* [Assignment]
Among the entries that follow, find the lines holding "previous" and say how many there are, with no other words.

Information given Block Start

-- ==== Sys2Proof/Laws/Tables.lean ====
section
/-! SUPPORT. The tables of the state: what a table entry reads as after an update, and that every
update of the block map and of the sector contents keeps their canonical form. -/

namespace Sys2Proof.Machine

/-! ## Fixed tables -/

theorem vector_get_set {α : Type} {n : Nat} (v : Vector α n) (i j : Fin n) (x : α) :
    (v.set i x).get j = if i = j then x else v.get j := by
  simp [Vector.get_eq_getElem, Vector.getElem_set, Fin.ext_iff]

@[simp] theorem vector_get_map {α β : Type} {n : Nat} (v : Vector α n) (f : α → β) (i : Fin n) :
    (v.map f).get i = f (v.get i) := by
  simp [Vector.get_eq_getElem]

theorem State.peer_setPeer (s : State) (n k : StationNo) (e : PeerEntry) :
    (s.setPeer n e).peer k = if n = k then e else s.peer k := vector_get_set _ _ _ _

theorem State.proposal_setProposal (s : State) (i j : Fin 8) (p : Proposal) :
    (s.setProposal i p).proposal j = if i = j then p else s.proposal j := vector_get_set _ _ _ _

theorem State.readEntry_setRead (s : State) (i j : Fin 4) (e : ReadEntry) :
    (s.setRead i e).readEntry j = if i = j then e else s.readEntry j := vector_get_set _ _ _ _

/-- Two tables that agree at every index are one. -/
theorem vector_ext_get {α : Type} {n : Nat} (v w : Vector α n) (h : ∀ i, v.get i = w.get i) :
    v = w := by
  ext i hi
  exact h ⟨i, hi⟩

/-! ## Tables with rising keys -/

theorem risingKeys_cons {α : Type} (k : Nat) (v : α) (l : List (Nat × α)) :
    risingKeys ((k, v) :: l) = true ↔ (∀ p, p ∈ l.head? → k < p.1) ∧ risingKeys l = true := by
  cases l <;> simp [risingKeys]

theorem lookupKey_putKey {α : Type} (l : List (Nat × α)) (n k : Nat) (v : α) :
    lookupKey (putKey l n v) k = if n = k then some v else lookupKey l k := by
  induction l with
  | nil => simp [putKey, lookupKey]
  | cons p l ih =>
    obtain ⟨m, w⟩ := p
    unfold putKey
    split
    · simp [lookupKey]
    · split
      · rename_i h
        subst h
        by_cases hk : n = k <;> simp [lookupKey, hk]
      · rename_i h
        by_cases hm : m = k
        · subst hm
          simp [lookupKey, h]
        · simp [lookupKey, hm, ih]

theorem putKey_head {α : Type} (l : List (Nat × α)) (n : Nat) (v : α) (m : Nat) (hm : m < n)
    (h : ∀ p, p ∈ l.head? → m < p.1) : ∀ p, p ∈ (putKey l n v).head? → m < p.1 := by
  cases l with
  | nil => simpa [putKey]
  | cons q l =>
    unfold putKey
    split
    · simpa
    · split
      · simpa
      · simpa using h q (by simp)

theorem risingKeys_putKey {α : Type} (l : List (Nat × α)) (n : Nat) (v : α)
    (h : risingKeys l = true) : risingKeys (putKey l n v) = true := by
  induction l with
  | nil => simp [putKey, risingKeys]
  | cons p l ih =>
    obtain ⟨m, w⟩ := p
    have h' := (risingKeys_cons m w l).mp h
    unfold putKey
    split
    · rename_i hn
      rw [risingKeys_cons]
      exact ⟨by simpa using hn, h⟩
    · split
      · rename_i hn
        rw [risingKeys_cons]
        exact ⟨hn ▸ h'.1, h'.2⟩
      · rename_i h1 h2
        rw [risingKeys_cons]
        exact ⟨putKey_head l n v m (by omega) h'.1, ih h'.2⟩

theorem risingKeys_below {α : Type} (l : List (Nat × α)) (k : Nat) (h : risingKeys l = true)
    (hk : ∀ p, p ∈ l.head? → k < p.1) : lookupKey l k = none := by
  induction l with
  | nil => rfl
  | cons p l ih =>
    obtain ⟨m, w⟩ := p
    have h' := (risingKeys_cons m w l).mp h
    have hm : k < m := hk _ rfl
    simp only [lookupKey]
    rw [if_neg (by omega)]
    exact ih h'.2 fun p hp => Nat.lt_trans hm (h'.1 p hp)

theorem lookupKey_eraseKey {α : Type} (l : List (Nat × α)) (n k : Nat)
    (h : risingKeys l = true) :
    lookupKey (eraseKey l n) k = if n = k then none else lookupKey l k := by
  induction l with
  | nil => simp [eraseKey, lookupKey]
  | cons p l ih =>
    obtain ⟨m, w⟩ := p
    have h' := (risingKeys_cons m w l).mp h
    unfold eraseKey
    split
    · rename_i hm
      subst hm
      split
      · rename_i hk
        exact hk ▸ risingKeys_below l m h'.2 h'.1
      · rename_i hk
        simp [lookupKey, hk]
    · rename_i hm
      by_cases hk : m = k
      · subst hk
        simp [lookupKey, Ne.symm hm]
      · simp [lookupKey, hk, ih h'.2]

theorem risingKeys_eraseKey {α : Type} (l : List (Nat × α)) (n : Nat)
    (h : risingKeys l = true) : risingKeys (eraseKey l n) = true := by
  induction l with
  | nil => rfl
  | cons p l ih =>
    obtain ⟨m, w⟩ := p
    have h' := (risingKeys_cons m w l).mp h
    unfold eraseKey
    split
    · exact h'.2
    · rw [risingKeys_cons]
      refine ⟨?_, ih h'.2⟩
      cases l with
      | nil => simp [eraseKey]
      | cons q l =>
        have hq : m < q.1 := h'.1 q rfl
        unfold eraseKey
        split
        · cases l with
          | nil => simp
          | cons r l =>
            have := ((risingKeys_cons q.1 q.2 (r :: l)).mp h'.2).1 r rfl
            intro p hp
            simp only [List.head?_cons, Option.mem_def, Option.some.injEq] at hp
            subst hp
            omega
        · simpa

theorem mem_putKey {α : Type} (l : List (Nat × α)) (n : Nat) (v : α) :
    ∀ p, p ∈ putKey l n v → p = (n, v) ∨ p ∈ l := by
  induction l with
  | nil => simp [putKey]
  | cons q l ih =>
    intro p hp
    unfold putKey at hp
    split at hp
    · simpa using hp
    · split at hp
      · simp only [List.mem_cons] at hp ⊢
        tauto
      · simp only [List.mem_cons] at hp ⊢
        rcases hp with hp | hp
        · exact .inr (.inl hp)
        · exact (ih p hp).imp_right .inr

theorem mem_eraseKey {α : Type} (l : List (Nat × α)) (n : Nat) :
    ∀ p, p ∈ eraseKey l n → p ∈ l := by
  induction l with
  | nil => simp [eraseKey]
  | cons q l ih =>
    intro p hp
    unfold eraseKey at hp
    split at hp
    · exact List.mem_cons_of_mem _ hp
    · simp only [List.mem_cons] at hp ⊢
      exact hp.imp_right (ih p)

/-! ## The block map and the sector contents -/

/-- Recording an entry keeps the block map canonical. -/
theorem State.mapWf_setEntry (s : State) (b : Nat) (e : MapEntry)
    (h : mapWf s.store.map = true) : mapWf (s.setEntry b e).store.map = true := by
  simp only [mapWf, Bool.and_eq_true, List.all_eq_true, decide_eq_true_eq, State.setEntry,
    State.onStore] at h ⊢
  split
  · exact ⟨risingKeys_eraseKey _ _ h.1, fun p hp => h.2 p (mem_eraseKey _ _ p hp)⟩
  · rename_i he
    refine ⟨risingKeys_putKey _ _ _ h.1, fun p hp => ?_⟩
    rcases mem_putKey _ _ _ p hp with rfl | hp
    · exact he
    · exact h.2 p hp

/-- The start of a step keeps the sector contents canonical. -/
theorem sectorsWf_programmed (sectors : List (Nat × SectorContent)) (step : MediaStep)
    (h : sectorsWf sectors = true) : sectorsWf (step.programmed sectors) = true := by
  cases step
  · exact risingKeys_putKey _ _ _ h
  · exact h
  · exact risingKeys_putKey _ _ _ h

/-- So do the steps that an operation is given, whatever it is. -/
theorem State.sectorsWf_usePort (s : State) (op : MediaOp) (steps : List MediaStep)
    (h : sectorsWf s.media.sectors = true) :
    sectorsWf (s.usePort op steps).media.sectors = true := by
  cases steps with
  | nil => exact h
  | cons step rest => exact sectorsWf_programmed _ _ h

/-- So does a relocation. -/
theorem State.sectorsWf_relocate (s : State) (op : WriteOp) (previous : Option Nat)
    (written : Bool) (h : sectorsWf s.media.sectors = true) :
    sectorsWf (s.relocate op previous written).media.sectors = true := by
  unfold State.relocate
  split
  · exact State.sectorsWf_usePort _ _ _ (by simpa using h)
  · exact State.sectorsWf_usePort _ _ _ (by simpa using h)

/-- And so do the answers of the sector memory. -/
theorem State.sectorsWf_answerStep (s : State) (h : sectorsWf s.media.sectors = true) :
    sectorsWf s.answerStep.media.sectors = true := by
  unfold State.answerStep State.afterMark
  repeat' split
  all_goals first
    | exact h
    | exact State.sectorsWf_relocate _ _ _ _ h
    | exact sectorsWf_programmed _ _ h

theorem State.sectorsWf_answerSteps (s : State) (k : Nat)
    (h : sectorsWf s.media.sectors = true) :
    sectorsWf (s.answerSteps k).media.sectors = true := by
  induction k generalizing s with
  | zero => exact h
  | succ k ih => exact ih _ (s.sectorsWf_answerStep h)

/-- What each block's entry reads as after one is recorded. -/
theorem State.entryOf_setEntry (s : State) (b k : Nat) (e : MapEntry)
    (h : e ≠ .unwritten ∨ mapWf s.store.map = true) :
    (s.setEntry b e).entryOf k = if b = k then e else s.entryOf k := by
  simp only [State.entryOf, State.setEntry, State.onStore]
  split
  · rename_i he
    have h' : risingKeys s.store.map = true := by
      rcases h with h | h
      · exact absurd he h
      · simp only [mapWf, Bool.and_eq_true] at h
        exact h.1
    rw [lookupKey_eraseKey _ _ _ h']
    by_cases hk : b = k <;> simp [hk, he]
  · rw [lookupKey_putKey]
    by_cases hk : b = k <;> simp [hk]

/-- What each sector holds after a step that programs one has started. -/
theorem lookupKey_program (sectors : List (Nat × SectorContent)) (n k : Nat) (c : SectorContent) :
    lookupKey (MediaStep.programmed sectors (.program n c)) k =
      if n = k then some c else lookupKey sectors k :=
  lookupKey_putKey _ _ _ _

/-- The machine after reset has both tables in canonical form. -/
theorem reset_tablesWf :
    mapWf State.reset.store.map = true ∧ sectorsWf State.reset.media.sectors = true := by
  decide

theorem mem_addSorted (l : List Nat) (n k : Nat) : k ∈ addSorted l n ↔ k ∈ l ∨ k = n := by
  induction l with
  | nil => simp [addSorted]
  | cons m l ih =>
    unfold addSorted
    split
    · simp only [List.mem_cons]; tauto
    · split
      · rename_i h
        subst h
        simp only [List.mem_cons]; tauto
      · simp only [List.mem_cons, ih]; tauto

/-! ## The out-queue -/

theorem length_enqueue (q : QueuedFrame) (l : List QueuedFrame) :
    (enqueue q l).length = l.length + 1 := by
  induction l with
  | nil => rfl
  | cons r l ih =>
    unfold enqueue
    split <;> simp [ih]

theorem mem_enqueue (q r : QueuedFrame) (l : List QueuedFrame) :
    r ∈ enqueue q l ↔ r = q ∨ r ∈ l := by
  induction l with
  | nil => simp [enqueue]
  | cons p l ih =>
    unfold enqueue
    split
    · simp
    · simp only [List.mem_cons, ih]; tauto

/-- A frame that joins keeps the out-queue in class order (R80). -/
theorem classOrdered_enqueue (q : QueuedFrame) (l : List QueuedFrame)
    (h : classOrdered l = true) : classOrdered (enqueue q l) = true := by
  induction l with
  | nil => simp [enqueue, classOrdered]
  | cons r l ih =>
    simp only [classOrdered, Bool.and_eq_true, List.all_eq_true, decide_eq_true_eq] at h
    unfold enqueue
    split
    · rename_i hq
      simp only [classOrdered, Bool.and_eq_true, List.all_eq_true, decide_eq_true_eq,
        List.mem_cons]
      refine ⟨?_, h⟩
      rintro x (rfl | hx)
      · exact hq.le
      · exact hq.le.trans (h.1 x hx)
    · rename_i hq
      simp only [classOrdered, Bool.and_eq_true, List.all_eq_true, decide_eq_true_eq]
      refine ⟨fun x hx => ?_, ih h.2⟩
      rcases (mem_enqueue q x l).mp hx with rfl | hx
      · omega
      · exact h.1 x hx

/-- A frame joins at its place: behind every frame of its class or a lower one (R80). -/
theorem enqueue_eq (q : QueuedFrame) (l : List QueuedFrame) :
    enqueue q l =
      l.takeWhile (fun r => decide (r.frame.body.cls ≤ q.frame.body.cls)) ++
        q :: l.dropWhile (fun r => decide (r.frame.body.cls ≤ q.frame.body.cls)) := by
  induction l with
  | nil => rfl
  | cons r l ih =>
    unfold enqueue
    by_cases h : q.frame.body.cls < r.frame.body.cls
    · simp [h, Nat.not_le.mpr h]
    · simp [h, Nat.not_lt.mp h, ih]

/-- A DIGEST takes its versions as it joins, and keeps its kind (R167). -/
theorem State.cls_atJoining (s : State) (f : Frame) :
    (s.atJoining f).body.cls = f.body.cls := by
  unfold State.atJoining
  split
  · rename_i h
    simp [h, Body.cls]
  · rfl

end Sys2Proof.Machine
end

Information given Block End

* [Reply to the exercise]
2